▸ **Directions for this task**: If a line in the listing below includes the word "some", pick it out.

▸ **Provided material**:
= = = =

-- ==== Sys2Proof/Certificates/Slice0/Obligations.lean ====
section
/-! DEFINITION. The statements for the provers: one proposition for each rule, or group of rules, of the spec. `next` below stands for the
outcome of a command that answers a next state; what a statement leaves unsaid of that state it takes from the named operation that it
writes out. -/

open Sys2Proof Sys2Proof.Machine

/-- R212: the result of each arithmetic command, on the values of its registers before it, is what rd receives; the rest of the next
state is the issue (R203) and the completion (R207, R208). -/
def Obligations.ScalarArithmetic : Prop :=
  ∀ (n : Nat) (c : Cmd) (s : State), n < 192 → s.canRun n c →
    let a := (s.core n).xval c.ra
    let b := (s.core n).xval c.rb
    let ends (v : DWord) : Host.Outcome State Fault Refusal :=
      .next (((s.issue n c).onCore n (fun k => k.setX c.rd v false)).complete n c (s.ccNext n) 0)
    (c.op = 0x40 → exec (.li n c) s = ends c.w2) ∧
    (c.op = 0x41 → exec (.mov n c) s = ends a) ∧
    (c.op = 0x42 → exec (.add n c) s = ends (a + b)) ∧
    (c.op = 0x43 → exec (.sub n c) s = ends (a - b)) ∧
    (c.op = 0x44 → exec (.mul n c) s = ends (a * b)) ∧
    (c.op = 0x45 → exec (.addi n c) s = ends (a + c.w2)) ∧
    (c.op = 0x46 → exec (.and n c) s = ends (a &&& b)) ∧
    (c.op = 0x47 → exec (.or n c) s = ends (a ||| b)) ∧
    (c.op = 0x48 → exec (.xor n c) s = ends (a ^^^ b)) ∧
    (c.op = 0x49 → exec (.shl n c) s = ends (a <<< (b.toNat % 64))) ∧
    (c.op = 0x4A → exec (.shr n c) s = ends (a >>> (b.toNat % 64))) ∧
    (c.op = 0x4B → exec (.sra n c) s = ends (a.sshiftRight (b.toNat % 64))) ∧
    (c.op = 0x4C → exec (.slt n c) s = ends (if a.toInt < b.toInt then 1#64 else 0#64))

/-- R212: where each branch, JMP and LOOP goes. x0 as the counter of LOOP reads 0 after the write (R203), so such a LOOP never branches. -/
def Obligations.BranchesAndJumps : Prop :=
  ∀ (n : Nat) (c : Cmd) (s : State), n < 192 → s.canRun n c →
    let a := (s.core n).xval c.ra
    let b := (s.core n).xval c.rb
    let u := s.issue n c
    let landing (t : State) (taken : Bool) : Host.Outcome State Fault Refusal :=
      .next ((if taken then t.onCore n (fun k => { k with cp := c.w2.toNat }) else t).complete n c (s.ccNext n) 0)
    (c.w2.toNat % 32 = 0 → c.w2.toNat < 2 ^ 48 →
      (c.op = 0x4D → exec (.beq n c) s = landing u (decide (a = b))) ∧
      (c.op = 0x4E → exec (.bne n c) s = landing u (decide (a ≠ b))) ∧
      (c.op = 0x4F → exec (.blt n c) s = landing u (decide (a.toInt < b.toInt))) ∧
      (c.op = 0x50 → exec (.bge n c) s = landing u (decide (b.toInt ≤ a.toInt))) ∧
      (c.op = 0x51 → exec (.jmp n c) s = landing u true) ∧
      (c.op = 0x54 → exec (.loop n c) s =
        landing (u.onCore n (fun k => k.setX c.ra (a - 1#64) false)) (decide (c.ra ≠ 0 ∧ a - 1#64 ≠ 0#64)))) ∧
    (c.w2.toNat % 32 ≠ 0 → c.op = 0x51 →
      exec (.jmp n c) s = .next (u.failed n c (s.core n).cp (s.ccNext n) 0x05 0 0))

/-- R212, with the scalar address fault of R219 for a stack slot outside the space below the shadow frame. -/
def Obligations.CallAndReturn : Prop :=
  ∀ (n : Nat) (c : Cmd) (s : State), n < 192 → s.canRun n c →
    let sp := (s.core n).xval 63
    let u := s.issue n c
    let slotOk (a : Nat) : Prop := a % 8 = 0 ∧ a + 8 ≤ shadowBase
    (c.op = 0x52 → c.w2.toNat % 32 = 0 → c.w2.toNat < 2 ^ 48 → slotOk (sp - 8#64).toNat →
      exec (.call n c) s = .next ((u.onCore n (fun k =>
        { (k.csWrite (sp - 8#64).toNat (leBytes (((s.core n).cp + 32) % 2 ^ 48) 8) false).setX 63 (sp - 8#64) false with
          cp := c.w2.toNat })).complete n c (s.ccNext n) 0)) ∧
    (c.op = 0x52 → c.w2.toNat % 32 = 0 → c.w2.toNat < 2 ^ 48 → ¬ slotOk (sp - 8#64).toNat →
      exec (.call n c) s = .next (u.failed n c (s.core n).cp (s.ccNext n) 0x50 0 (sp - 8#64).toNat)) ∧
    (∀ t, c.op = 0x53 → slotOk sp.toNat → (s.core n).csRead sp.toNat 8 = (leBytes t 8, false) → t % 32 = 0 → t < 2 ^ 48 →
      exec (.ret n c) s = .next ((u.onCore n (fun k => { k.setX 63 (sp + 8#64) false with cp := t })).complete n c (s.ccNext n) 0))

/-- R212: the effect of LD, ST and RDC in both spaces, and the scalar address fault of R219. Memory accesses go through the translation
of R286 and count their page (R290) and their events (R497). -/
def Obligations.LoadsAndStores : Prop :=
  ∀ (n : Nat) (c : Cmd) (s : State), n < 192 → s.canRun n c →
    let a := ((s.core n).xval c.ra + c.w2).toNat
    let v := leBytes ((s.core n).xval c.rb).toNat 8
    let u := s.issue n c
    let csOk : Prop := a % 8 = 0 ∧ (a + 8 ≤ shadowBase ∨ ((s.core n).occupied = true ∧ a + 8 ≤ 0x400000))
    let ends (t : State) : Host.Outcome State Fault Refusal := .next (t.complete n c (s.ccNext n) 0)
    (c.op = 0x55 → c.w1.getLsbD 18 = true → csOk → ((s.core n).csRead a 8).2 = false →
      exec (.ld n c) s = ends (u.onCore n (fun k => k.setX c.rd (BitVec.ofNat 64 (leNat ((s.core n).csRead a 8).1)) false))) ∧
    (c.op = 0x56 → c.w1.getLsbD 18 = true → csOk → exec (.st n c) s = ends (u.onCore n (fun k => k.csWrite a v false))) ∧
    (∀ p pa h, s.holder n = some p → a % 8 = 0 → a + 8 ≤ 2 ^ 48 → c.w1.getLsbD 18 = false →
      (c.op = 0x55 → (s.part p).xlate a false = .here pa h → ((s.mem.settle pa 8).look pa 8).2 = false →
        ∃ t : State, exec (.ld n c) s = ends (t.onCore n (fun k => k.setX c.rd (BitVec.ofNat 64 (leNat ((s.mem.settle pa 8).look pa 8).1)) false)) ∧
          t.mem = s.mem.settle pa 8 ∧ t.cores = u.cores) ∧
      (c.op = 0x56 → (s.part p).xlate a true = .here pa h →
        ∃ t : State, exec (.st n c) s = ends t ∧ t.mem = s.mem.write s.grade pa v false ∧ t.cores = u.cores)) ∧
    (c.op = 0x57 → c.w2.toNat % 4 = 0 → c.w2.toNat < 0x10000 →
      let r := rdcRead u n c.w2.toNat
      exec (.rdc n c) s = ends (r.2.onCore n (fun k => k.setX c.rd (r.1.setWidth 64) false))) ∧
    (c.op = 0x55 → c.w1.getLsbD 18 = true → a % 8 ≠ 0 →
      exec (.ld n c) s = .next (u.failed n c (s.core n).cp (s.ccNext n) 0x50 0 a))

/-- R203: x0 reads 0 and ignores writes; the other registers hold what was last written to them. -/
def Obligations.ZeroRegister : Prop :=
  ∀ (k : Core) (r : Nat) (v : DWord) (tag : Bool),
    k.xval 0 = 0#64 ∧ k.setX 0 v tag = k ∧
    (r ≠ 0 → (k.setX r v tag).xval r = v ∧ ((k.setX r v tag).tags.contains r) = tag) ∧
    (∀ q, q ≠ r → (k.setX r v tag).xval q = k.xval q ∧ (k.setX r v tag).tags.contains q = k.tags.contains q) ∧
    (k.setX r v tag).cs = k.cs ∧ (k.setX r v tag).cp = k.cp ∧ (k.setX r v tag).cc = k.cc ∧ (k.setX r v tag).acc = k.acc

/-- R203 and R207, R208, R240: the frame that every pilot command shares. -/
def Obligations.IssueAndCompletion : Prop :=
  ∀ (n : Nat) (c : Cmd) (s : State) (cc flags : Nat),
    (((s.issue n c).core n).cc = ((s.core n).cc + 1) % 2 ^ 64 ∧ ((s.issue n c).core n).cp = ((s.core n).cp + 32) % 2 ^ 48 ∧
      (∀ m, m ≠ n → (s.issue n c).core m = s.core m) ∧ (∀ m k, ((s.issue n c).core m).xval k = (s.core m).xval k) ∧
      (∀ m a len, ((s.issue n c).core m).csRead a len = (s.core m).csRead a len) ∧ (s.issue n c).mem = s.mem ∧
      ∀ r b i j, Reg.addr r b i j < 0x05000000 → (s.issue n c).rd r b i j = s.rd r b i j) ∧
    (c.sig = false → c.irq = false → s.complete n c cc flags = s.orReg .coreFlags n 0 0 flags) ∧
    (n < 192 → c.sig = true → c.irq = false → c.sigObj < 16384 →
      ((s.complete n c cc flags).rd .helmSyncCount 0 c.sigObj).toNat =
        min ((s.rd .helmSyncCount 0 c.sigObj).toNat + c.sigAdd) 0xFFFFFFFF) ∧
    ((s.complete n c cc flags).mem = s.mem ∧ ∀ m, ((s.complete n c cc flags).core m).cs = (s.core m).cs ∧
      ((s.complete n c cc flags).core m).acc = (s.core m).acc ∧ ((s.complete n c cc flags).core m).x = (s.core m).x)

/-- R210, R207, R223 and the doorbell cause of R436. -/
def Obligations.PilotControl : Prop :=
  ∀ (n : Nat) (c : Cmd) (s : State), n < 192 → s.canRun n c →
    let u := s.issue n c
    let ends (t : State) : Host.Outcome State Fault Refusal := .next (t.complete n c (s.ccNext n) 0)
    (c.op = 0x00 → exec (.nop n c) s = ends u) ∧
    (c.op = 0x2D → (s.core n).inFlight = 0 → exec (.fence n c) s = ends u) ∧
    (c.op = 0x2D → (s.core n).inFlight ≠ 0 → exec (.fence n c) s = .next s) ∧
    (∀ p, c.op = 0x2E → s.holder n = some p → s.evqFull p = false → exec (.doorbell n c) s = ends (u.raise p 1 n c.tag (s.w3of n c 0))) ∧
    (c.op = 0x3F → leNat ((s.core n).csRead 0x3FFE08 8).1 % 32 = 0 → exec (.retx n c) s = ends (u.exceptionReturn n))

= = = =

▸ **Written solution**:
    (∀ p pa h, s.holder n = some p → a % 8 = 0 → a + 8 ≤ 2 ^ 48 → c.w1.getLsbD 18 = false →
    (∀ p, c.op = 0x2E → s.holder n = some p → s.evqFull p = false → exec (.doorbell n c) s = ends (u.raise p 1 n c.tag (s.w3of n c 0))) ∧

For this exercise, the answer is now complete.